We kissed and later we made love and everything between us was just beautiful. Everything finally felt right in my life.

-

As I write this, Stefanie is tanning on the balcony. We are staying in a penthouse in Pacific Beach, California overlooking the ocean and everything does finally feel right in my life. She just received her bachelor’s and I just completed six years of service in the Armed Forces. She’s been visiting for three weeks and I begin classes in the fall. We have visited each other three different times since last October and every time was just wonderful. My family - but more particularly, my father - was ecstatic to know that she was back in my life again. When I first let my Dad know I was going to visit her that October, rather than my family, he reacted not with hurt, but with joy: “I’m so glad for you. You should definitely go and have a great time with her.”
“Really? You’re not mad that I’m not coming home?”
“We can see you in December. What’s important is that you see her again.”
“Yeah, but I’m trying not to get my hopes up about anything. I just want to go there and have a good time and see her again.”
“Then go. I always thought she was the one for you. Just so you know.”
“You did?”
“Ever since I met her. She’s a great girl, Raymond. Don’t screw this up.”
“I know. She’s the only real lady I’ve ever met.”
Later, when we went to visit my family in December Stefanie got more presents than I did. That was such bull! But at least it was a great sign that my family still loved her.

When we originally split up, due to the distance, we always told one another that when we were both done with our mutual obligations - mine in the service, hers in university - that we’d try to reconnect and see if the pieces still fit. And despite all the years apart, like an old jigsaw puzzle, we still remember how to put the pieces back together. We fit now better than we ever have. We’re wiser, more mature, financially stable, and ready to take on life together.

I sometimes look back and I am amazed that, after all these years, we managed to find each other again. It was frightening when I first decided to go to Germany to visit her after three years of minimal contact aside from that during my deployment. I had a lot of doubts in that period, even after I finally bought the plane ticket. I think I was most afraid that I’d get there and she’d be a completely different person than the one I had known and loved. And she was.
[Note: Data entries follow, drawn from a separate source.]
theorem decode_unassignedOpcodeByte (low : BitVec 9) :
    decode (unassignedOpcodeByte low) = .error .unassignedOpcodeByte := by
  have htop := unassignedOpcodeByte_top low
  have h9 : (unassignedOpcodeByte low).extractLsb' 9 3 = 7#3 := extract_of_field htop 0 3 (by decide)
  have hop : 14 ≤ ((unassignedOpcodeByte low).extractLsb' 8 4).toNat := by
    have h9 : _ = 7 := div_mod_of_field h9 rfl
    have h8 := div_mod_of_field (x := unassignedOpcodeByte low) (s := 8) (k := 4) rfl rfl
    omega
  rw [decode_registerGroup _ (extract_of_field htop 3 4 (by decide)), decodeRegisterGroup]
  generalize (unassignedOpcodeByte low).extractLsb' 8 4 = op at hop
  have hC : op ≠ 0xC#4 := by rintro rfl; revert hop; decide
  have hD : op ≠ 0xD#4 := by rintro rfl; revert hop; decide
  simp only [decodeTwoOperand_none op _ _ _ (by omega), hC, hD, if_false]

/-- Bits 15 to 10 = 010101 (R125). -/
def unassignedBesideCex (low : BitVec 10) : Word := 0b010101#6 ++ low

theorem unassignedBesideCex_top (low : BitVec 10) : (unassignedBesideCex low).extractLsb' 10 6 = 0b010101#6 :=
  BitVec.extractLsb'_append_eq_left

theorem decode_unassignedBesideCex (low : BitVec 10) :
    decode (unassignedBesideCex low) = .error .unassignedBesideCex := by
  have htop := unassignedBesideCex_top low
  have h10 : (unassignedBesideCex low).extractLsb' 10 2 = 1#2 := extract_of_field htop 0 2 (by decide)
  rw [decode_cexLdSt _ (extract_of_field htop 2 4 (by decide)), decodeCexLdSt, h10]; rfl

/-! ## The round trip -/

/-- Settles O2: every row of R121 is a format with its fields, and the decoder gives back the instruction of those fields. The
one check is that of the addressing mode. -/
theorem decodeEncodeRoundTrip : Obligations.DecodeEncodeRoundTrip := by
  intro i hwf
  cases i
  case bl => exact decode_encodeBl _
  case beq | bne | bc | bnc | bn | bge | blt | bra => exact decode_encodeBranch _ _
  case add | addc | sub | subc | dadd | cmp | xor | and | or | bit | bic | bis =>
    exact decode_encodeTwoOperand _ _ _ _ _ rfl
  case mov wb s d => exact (decode_encodeExchange _ _ _ _).trans (by simp)
  case swap => exact decode_encodeExchange _ _ _ _
  case sra wb d | rrc wb d | comp wb d =>
    exact (decode_encodeSingleRegister _ _ _).trans (by simp [decodeSingleRegister])
  case swpb | sxt => exact decode_encodeSingleRegister _ _ _
  case setpri pr => exact (decode_encodePsw _ _).trans (by revert pr; decide)
  case svc sa => exact (decode_encodePsw _ _).trans (by revert sa; decide)
  case setcc | clrcc => exact decode_encodePsw _ _
  case cex code t f => exact (decode_encodeCex _ _ _).trans (by simp)
  case ld | st => exact (decode_encodeLdSt _ _ _ _ _).trans (if_pos hwf)
  case movl | movlz | movls | movh => exact decode_encodeMovx _ _ _
  case ldr | str => exact decode_encodeRel _ _ _ _ _

/-! ## The formats of a word -/

/-- A word written in one of the formats of R102 to R113, or one of the two that R125 leaves unassigned. -/
inductive HasFormat : Word → Prop
  | bl (off : BitVec 13) : HasFormat (encodeBl off)
  | branch (cond : BitVec 3) (off : BitVec 10) : HasFormat (encodeBranch cond off)
  | twoOperand (op : BitVec 4) (wb : Width) (src : Source) (d : Reg) (h : op.toNat < 12) :
      HasFormat (encodeTwoOperand op wb src d)
  | exchange (sel b6 : BitVec 1) (s d : Reg) : HasFormat (encodeExchange sel b6 s d)
  | singleRegister (b6 : BitVec 1) (sub : BitVec 3) (d : Reg) : HasFormat (encodeSingleRegister b6 sub d)
  | psw (sel : BitVec 2) (is : BitVec 5) : HasFormat (encodePsw sel is)
  | opcodeByte (low : BitVec 9) : HasFormat (unassignedOpcodeByte low)
  | cex (code : BitVec 4) (t f : BitVec 3) : HasFormat (encodeCex code t f)
  | besideCex (low : BitVec 10) : HasFormat (unassignedBesideCex low)
  | ldSt (op : BitVec 1) (mode : AddrMode) (wb : Width) (s d : Reg) : HasFormat (encodeLdSt op mode wb s d)
  | movx (sel : BitVec 2) (b : Byte) (d : Reg) : HasFormat (encodeMovx sel b d)
  | rel (op : BitVec 1) (off : BitVec 7) (wb : Width) (s d : Reg) : HasFormat (encodeRel op off wb s d)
And I would’ve never imagined that a person, as great as she was then, could become as great as she is now.

-

Next year she will move here and we will start a life together and, for the second time, I will know what it’s like to be young and in love. I used to think that I’d never find someone like her again or - what was worse - that I’d never find her again. When I’d go to bed at night, if I was feeling uneasy or restless, I would close my eyes and remember that summer we shared together: the smell of Wisconsin grass, the blue sky, and her eyes, green-and-blue like something underwater. I thought I’d never have that again.

I’ve never been so happy to be so wrong.

-

Today we said good-bye to one another for what will hopefully be one of the last times. It was a good kind of good-bye, without sadness or doubt. It was the first good-bye that I’ve ever had with someone that I genuinely enjoyed, because it was the kind of thing that gave evidence to the certainty of our relationship. I am sad, sure, but my sadness is overwhelmed by my belief - and I’ve never been a romantic, even now, in spite of everything - that we will be together in the future.